The big publishers are always first in row. The circle of Google is simple. Spend a lot of ad money and you will be ranked high. Even the shitietst sites and apps from publishers like UEFA, Redbull etc are listed as top apps/sites. Their reviews are often super bad. Yet they are ranked high. Its because they spend money on Google ads.


yes, and the great thing about sites like HN is that they provide an outlet for the products' complaints about the customers!


Related: Big media publishers are inundating the web with subpar product recommendations [0](699 points, 72 days ago, 348 comments)

[0]: https://news.ycombinator.com/item?id=39433451


This is because Google is double dealing, they are selling both side of the transaction, on the search side they have side bar ads and in search result ads, but on the destination, they also sell the ad impressions.

So they are using their monopoly power to make money on both search and the display on the destination. So they have a huge incentive to push sites with lots of pages, more opps to get ad clicks on those big site than the small ones.


I'd guess it's more because Google's search is heavily pressured by the AI-generated sites, and Google is trying to depress anything which might be described as "a small superset of the AI-generated sites".


The extreme favoring of large and commercial sites isn't a new thing. It's one of the reasons why Google search results became so unhelpful to me years ago.

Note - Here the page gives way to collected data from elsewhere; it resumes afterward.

-- ==== Sys2Proof/Certificates/Slice0/Obligations.lean ====
section
/-! DEFINITION. The statements for the provers. A statement about a form of instruction speaks of the state `exec` runs
in: PC is already at PC_next (R90). `Instr.ofForm f` is the instruction of the form `f` (EveryInstructionHasOneForm). -/

open Sys2Proof Sys2Proof.Machine

/-- For every instruction of the table, with every value of its operand bytes, and whatever bytes follow, decode of its
encoding is that instruction with the following bytes left. -/
def Obligations.DecodeOfEncodeIsTheInstruction : Prop :=
  ∀ (i : Instr) (rest : List Byte), decode (encode i ++ rest) = .ok (i, rest)

/-- Whenever a byte list decodes to an instruction and a rest, the encoding of the instruction followed by the rest is the
byte list. -/
def Obligations.EncodeOfDecodeIsTheBytes : Prop :=
  ∀ (bytes rest : List Byte) (i : Instr), decode bytes = .ok (i, rest) → encode i ++ rest = bytes

/-- The bytes 0x80, 0x3C, 0xC3 0x50 0x01, 0xCD 0x50 0x01, 0xCB 0x7C, 0x76, 0x10 0xCB and 0xD3 decode to ADD A,B, INC A, JP
0x0150, CALL 0x0150, BIT 7,H, HALT, STOP with the ignored byte 0xCB, and the illegal byte 0xD3. -/
def Obligations.WordsOfTheSpecDecode : Prop :=
  decode [0x80#8] = .ok (.add_A_B, []) ∧
  decode [0x3C#8] = .ok (.inc_A, []) ∧
  decode [0xC3#8, 0x50#8, 0x01#8] = .ok (.jp_a16 0x0150#16, []) ∧
  decode [0xCD#8, 0x50#8, 0x01#8] = .ok (.call_a16 0x0150#16, []) ∧
  decode [0xCB#8, 0x7C#8] = .ok (.bit_7_H, []) ∧
  decode [0x76#8] = .ok (.halt, []) ∧
  decode [0x10#8, 0xCB#8] = .ok (.stop 0xCB#8, []) ∧
  decode [0xD3#8] = .ok (.illegal_D3, [])

/-- Whatever bytes follow, the instruction a first byte begins is not well-formed exactly when the byte is one of the
eleven; so no byte after 0xCB makes an illegal instruction. -/
def Obligations.ExactlyElevenBytesAreIllegal : Prop :=
  ∀ b0 b1 b2 : Byte,
    (decodeBytes b0 b1 b2).wf = false ↔
      b0 ∈ [0xD3#8, 0xDB#8, 0xDD#8, 0xE3#8, 0xE4#8, 0xEB#8, 0xEC#8, 0xED#8, 0xF4#8, 0xFC#8, 0xFD#8]

/-- Two byte lists with the same first byte that both decode have used the same number of bytes, which is 1, 2 or 3, and 2
when the byte is 0xCB or 0x10; a list decodes exactly when it has that many bytes. -/
def Obligations.LengthComesFromTheFirstByte : Prop :=
  ∀ (b0 : Byte) (xs : List Byte),
    (1 ≤ instrLength b0 ∧ instrLength b0 ≤ 3) ∧
    instrLength 0xCB#8 = 2 ∧ instrLength 0x10#8 = 2 ∧
    ((∃ i rest, decode (b0 :: xs) = .ok (i, rest)) ↔ instrLength b0 ≤ xs.length + 1) ∧
    (∀ i rest, decode (b0 :: xs) = .ok (i, rest) → (encode i).length = instrLength b0 ∧ rest = xs.drop (instrLength b0 - 1))

/-- The form of the instruction of a form is that form, and the instruction of the form of an instruction is that
instruction; so a statement about a form speaks of every row of its rule. -/
def Obligations.EveryInstructionHasOneForm : Prop :=
  (∀ f : Form, (Instr.ofForm f).form = f) ∧ (∀ i : Instr, Instr.ofForm i.form = i)

/-- BC, DE and HL read as {hi, lo} of B C, D E and H L; writing a pair sets the high register to v[15:8] and the low one
to v[7:0] and nothing else; a write to one half changes that half of the view. -/
def Obligations.PairViewsShareTheRegisters : Prop :=
  ∀ (s : State) (v : Word) (x : Byte),
    s.pair .BC = wordOf s.regs.b s.regs.c ∧ s.pair .DE = wordOf s.regs.d s.regs.e ∧ s.pair .HL = wordOf s.regs.h s.regs.l ∧
    s.setPair .BC v = { s with regs := { s.regs with b := highByte v, c := lowByte v } } ∧
    s.setPair .DE v = { s with regs := { s.regs with d := highByte v, e := lowByte v } } ∧
    s.setPair .HL v = { s with regs := { s.regs with h := highByte v, l := lowByte v } } ∧
    (s.setPair .BC v).pair .BC = v ∧ (s.setPair .DE v).pair .DE = v ∧ (s.setPair .HL v).pair .HL = v ∧
    highByte ((s.setReg .B x).pair .BC) = x ∧ lowByte ((s.setReg .C x).pair .BC) = x ∧
    highByte ((s.setReg .D x).pair .DE) = x ∧ lowByte ((s.setReg .E x).pair .DE) = x ∧
    highByte ((s.setReg .H x).pair .HL) = x ∧ lowByte ((s.setReg .L x).pair .HL) = x

/-- PackF has ZF, NF, HF, CF at bits 7, 6, 5, 4 and zeros below; UnpackF reads those bits and discards the low nibble;
UnpackF after PackF restores the flags and PackF after UnpackF(b) is b & 0xF0. -/
def Obligations.FlagBytePacking : Prop :=
  ∀ (f : Flags) (b : Byte),
    f.pack.getLsbD 7 = f.z ∧ f.pack.getLsbD 6 = f.n ∧ f.pack.getLsbD 5 = f.h ∧ f.pack.getLsbD 4 = f.c ∧
    f.pack &&& 0x0F#8 = 0x00#8 ∧
    unpackFlags b = { z := b.getLsbD 7, n := b.getLsbD 6, h := b.getLsbD 5, c := b.getLsbD 4 } ∧
    unpackFlags f.pack = f ∧
    (unpackFlags b).pack = b &&& 0xF0#8

/-- ROM bank 0, VRAM, external RAM, working RAM, OAM, I/O, zero-page RAM and IE read their storage byte; ROM bank 1 and
the unused range read 0x00; the echo range reads the working-RAM byte; 0xFF44 reads the scanline and 0xFF00 the host's
draw. A write stores into the same byte, and is ignored in the two ROM banks, the unused range and at 0xFF44. -/
def Obligations.EveryAddressReadsAsItsRegionSays : Prop :=
  ∀ (s : State) (a : Word) (v : Byte),
    (a.toNat < 0x4000 → s.readByte a = s.mem.get a.toNat ∧ s.writeByte a v = s) ∧
    (0x4000 ≤ a.toNat → a.toNat < 0x8000 → s.readByte a = 0x00#8 ∧ s.writeByte a v = s) ∧
    (0x8000 ≤ a.toNat → a.toNat < 0xE000 →
      s.readByte a = s.mem.get a.toNat ∧ s.writeByte a v = { s with mem := s.mem.set a.toNat v }) ∧
    (0xE000 ≤ a.toNat → a.toNat < 0xFE00 →
      s.readByte a = s.mem.get (a.toNat - 0x2000) ∧
        s.writeByte a v = { s with mem := s.mem.set (a.toNat - 0x2000) v }) ∧
    (0xFE00 ≤ a.toNat → a.toNat < 0xFEA0 →
      s.readByte a = s.mem.get a.toNat ∧ s.writeByte a v = { s with mem := s.mem.set a.toNat v }) ∧
    (0xFEA0 ≤ a.toNat → a.toNat < 0xFF00 → s.readByte a = 0x00#8 ∧ s.writeByte a v = s) ∧
    (a.toNat = 0xFF00 →
      s.readByte a = Config.joypadInput s.joypadReads ∧ s.writeByte a v = { s with mem := s.mem.set 0xFF00 v }) ∧
    (a.toNat = 0xFF44 → s.readByte a = BitVec.ofNat 8 s.timing.scanline ∧ s.writeByte a v = s) ∧
    (0xFF00 < a.toNat → a.toNat ≠ 0xFF44 →
      s.readByte a = s.mem.get a.toNat ∧ s.writeByte a v = { s with mem := s.mem.set a.toNat v })

/-- When memory is in its canonical form (an invariant: EveryStepKeepsTheStateLegal), after a write to an address of plain
storage that address and its alias read the byte written, and a write keeps the form; in every state, after any write,
every address that does not reach the same storage byte reads as before. -/
def Obligations.WriteThenReadAndTheRestUnchanged : Prop :=
  ∀ (s : State) (a b : Word) (v : Byte),
    (s.mem.wf = true → plainStorage a = true → sameByte b a = true → (s.writeByte a v).readByte b = v) ∧
    (sameByte b a = false → (s.writeByte a v).readByte b = s.readByte b) ∧
    (s.mem.wf = true → (s.writeByte a v).mem.wf = true)

/-- For every address in 0xC000 to 0xDDFF and every byte, the echo address 0x2000 higher reads the same byte and the two
writes leave the same state; when memory is in its canonical form (an invariant: EveryStepKeepsTheStateLegal) a write
at either address is read back at the other. -/
def Obligations.EchoAliasesWorkingRam : Prop :=
  ∀ (s : State) (a : Word) (v : Byte), 0xC000 ≤ a.toNat → a.toNat ≤ 0xDDFF →
    (s.mem.wf = true → (s.writeByte a v).readByte (a + 0x2000#16) = v) ∧
    (s.mem.wf = true → (s.writeByte (a + 0x2000#16) v).readByte a = v) ∧
    s.writeByte (a + 0x2000#16) v = s.writeByte a v ∧
    s.readByte (a + 0x2000#16) = s.readByte a

/-- MemRead(addr, 2) takes its low byte from addr and its high byte from addr + 1, read in that order; MemWrite(addr, 2,
v) writes the low byte at addr and then the high byte at addr + 1; at 0xFFFF the second address is 0x0000. -/
def Obligations.WordAccessesAreLittleEndian : Prop :=
  ∀ (s : State) (a v : Word),
    s.readWord a = wordOf ((s.afterRead a).readByte (a + 1)) (s.readByte a) ∧
    s.writeWord a v = (s.writeByte a (v.extractLsb' 0 8)).writeByte (a + 1) (v.extractLsb' 8 8) ∧
    lowByte (s.readWord 0xFFFF#16) = s.readByte 0xFFFF#16 ∧ highByte (s.readWord 0xFFFF#16) = s.readByte 0x0000#16 ∧
    s.writeWord 0xFFFF#16 v = s.writeByte 0xFFFF#16 (v.extractLsb' 0 8)

/-- For every pair of registers and every d8: the encodings are 01yyyzzz and 00yyy110 d8; the instruction completes, the
destination register takes the value, nothing else changes, and 4 and 8 cycles are returned (PC is at PC_next when the
meaning runs). -/
def Obligations.LoadRegisterFromRegisterAndImmediate : Prop :=
  ∀ (d r : Reg8) (d8 : Byte) (s : State),
    encode (.ofForm (.ldRegReg d r)) = [0b01#2 ++ d.code ++ r.code] ∧
    exec (.ofForm (.ldRegReg d r)) s = .next { s with regs := s.regs.set d (s.regs.get r), lastCycles := some 4 } ∧
    encode (.ofForm (.ldRegImm d d8)) = [0b00#2 ++ d.code ++ 0b110#3, d8] ∧
    exec (.ofForm (.ldRegImm d d8)) s = .next { s with regs := s.regs.set d d8, lastCycles := some 8 }

/-- LD r,(HL) reads the byte at the old HL into the register (8 cycles); LD (HL),r and LD (HL),d8 write the byte at HL (8
and 12 cycles); nothing else changes but the count of joypad draws that a read of 0xFF00 takes. -/
def Obligations.LoadThroughHL : Prop :=
  ∀ (r : Reg8) (d8 : Byte) (s : State),
    encode (.ofForm (.ldRegHL r)) = [0b01#2 ++ r.code ++ 0b110#3] ∧
    exec (.ofForm (.ldRegHL r)) s =
      .next { s.afterRead s.hl with regs := s.regs.set r (s.readByte s.hl), lastCycles := some 8 } ∧
    encode (.ofForm (.ldHLReg r)) = [0b01110#5 ++ r.code] ∧
    exec (.ofForm (.ldHLReg r)) s = .next { s.writeByte s.hl (s.regs.get r) with lastCycles := some 8 } ∧
    encode (.ofForm (.ldHLImm d8)) = [0x36#8, d8] ∧
    exec (.ofForm (.ldHLImm d8)) s = .next { s.writeByte s.hl d8 with lastCycles := some 12 }

/-- LD A,(BC), LD A,(DE), LD (BC),A, LD (DE),A move A and the byte at the pair's address; LD (HL+),A, LD (HL-),A, LD
A,(HL+), LD A,(HL-) use the old HL and then add or subtract 1 modulo 2^16; each costs 8 cycles and writes no flag. -/
def Obligations.LoadAThroughPairs : Prop :=
  ∀ s : State,
    encode (.ofForm .ldABC) = [0x0A#8] ∧ encode (.ofForm .ldADE) = [0x1A#8] ∧
    encode (.ofForm .ldBCA) = [0x02#8] ∧ encode (.ofForm .ldDEA) = [0x12#8] ∧
    encode (.ofForm .ldHLIncA) = [0x22#8] ∧ encode (.ofForm .ldHLDecA) = [0x32#8] ∧
    encode (.ofForm .ldAHLInc) = [0x2A#8] ∧ encode (.ofForm .ldAHLDec) = [0x3A#8] ∧
    exec (.ofForm .ldABC) s =
      .next { s.afterRead s.bc with regs := { s.regs with a := s.readByte s.bc }, lastCycles := some 8 } ∧
    exec (.ofForm .ldADE) s =
      .next { s.afterRead s.de with regs := { s.regs with a := s.readByte s.de }, lastCycles := some 8 } ∧
    exec (.ofForm .ldBCA) s = .next { s.writeByte s.bc s.regs.a with lastCycles := some 8 } ∧
    exec (.ofForm .ldDEA) s = .next { s.writeByte s.de s.regs.a with lastCycles := some 8 } ∧
    exec (.ofForm .ldHLIncA) s =
      .next { s.writeByte s.hl s.regs.a with
        regs := { s.regs with h := highByte (s.hl + 1), l := lowByte (s.hl + 1) }, lastCycles := some 8 } ∧
    exec (.ofForm .ldHLDecA) s =
      .next { s.writeByte s.hl s.regs.a with
        regs := { s.regs with h := highByte (s.hl - 1), l := lowByte (s.hl - 1) }, lastCycles := some 8 } ∧
    exec (.ofForm .ldAHLInc) s =
      .next { s.afterRead s.hl with
        regs := { s.regs with a := s.readByte s.hl, h := highByte (s.hl + 1), l := lowByte (s.hl + 1) },
        lastCycles := some 8 } ∧
    exec (.ofForm .ldAHLDec) s =
      .next { s.afterRead s.hl with
        regs := { s.regs with a := s.readByte s.hl, h := highByte (s.hl - 1), l := lowByte (s.hl - 1) },
        lastCycles := some 8 }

Reddit, LinkedIn, and Quora have seen a roughly 2,000% combined visibility increase in Google Search in the last 12 months. All three sites amount to around ~3 billion search traffic as estimated by tools like Semrush and Ahrefs (the total combined traffic is more in the ~5-7 billion range by my estimates). All three sites get manipulated with AI - Reddit for product reviews, and LinkedIn and Quora do it by pre-generating millions of topics (they disclose it is done with AI) and then inviting users to "contribute".

Forbes recently started blocking sections of their sites[0] because in the next few days Google will release an update[1] that is intended to address the authority abuse talked about in the HouseFresh article.

But I don't get the first part, the blatant AI spam and search result manipulation that is hurting the average blogger who can get thrown out entirely because an algorithm deemed it so. But that same algorithm rewards the bullshit I mention above.

Can someone explain the logic here?

[0]: https://www.seroundtable.com/forbes-coupon-directory-google-...

[1]: https://www.seroundtable.com/google-site-reputation-abuse-sp...


I've seen this with two sites I work with. Google pretty much dropped the ban hammer on them. It's sad for the dream of an open web.


yep. Aside from organic search, Google News also rekt - with some queries returning 100% spam results.


...hence why its becoming a habit for me to add a "reddit" after anything I'm searching on Google now.